» **What needs to be done**
Your answer needs to include each line of the records in which the string "waitLeft" can be found.

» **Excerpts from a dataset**
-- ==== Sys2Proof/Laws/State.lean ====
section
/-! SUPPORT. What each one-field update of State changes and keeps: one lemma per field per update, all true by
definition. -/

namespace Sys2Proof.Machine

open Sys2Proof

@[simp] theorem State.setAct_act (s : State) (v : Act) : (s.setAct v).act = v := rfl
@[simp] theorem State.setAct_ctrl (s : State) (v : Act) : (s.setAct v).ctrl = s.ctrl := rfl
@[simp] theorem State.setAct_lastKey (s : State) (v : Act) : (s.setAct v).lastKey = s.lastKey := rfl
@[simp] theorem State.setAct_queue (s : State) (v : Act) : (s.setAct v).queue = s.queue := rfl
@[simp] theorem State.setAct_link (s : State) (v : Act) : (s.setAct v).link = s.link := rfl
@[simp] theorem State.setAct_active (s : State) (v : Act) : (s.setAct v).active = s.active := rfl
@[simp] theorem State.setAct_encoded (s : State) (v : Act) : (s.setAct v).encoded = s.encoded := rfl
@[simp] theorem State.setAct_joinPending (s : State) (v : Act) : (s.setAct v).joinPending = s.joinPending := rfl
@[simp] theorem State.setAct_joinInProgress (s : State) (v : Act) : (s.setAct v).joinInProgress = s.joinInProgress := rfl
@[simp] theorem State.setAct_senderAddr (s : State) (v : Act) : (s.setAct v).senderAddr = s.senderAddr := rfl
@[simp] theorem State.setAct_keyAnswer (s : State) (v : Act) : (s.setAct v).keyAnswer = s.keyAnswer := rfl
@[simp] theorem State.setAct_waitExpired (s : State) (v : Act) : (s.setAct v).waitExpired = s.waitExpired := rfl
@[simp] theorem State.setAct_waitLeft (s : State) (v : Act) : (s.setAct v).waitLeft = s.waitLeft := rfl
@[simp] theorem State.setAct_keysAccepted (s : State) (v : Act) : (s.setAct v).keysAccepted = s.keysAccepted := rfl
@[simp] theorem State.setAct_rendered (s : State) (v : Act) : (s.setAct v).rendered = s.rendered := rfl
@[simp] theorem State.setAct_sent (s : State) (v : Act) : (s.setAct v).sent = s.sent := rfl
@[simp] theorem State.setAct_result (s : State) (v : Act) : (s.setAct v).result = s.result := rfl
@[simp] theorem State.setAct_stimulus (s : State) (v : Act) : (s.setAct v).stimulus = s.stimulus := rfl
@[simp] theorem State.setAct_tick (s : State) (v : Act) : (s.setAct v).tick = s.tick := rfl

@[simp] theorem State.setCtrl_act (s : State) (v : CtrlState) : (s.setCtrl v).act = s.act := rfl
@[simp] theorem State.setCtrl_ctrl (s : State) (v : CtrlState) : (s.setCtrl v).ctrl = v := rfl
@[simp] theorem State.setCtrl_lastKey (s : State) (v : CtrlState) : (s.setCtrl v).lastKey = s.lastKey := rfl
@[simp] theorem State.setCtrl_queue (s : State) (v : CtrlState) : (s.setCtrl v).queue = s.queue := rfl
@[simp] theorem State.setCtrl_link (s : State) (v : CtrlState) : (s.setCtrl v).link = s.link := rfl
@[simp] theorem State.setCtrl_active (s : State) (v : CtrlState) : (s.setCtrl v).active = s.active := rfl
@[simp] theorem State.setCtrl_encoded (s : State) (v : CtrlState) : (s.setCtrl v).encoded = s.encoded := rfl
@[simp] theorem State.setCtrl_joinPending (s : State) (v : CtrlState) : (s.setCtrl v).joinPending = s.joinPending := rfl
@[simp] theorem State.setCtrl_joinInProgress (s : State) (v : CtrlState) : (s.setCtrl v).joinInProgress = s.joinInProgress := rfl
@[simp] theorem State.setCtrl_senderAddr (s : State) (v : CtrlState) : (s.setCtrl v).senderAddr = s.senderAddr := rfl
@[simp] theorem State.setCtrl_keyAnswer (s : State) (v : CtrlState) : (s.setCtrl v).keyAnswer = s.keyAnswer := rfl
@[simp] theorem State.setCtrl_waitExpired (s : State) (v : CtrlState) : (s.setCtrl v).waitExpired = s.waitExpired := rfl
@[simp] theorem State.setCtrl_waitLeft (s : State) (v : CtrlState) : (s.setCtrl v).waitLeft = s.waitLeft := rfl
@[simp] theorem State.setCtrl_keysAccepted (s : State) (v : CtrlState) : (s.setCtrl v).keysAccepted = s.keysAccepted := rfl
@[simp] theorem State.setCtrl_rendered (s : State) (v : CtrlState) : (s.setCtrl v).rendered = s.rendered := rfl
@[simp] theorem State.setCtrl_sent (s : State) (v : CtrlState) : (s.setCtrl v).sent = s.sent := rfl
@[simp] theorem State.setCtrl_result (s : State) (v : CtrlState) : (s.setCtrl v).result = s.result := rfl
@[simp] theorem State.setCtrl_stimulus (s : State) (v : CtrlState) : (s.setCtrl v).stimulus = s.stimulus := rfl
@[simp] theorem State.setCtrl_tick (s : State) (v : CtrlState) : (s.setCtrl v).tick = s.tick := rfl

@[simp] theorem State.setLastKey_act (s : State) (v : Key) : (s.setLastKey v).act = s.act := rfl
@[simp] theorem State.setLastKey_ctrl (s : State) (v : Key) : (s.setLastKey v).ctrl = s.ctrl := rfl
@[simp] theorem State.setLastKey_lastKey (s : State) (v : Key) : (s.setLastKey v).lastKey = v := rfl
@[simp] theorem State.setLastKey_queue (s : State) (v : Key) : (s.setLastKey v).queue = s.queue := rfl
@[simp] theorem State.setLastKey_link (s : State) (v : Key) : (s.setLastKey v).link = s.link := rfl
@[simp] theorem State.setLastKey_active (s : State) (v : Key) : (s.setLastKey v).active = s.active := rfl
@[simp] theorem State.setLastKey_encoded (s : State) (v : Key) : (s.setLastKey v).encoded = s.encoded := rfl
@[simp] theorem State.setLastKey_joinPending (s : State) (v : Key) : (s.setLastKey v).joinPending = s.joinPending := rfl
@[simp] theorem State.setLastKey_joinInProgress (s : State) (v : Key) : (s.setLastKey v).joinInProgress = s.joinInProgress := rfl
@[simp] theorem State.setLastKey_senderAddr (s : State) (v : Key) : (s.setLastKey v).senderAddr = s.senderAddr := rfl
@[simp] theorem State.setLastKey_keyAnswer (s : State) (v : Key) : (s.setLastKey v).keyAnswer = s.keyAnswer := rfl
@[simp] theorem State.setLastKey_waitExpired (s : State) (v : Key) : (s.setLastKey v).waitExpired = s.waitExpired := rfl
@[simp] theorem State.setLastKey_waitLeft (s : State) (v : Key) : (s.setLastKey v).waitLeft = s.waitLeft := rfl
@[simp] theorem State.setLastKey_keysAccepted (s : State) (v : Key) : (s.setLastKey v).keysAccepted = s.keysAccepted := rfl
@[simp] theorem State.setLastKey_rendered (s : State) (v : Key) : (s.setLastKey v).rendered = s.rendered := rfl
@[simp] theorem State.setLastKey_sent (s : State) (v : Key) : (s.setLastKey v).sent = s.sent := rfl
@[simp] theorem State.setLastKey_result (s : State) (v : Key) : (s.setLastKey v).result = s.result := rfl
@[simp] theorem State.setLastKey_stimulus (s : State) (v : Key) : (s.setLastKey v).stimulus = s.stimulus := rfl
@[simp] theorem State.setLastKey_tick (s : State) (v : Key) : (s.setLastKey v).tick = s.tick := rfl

» **Problem solution**
@[simp] theorem State.setAct_waitLeft (s : State) (v : Act) : (s.setAct v).waitLeft = s.waitLeft := rfl
@[simp] theorem State.setCtrl_waitLeft (s : State) (v : CtrlState) : (s.setCtrl v).waitLeft = s.waitLeft := rfl
@[simp] theorem State.setLastKey_waitLeft (s : State) (v : Key) : (s.setLastKey v).waitLeft = s.waitLeft := rfl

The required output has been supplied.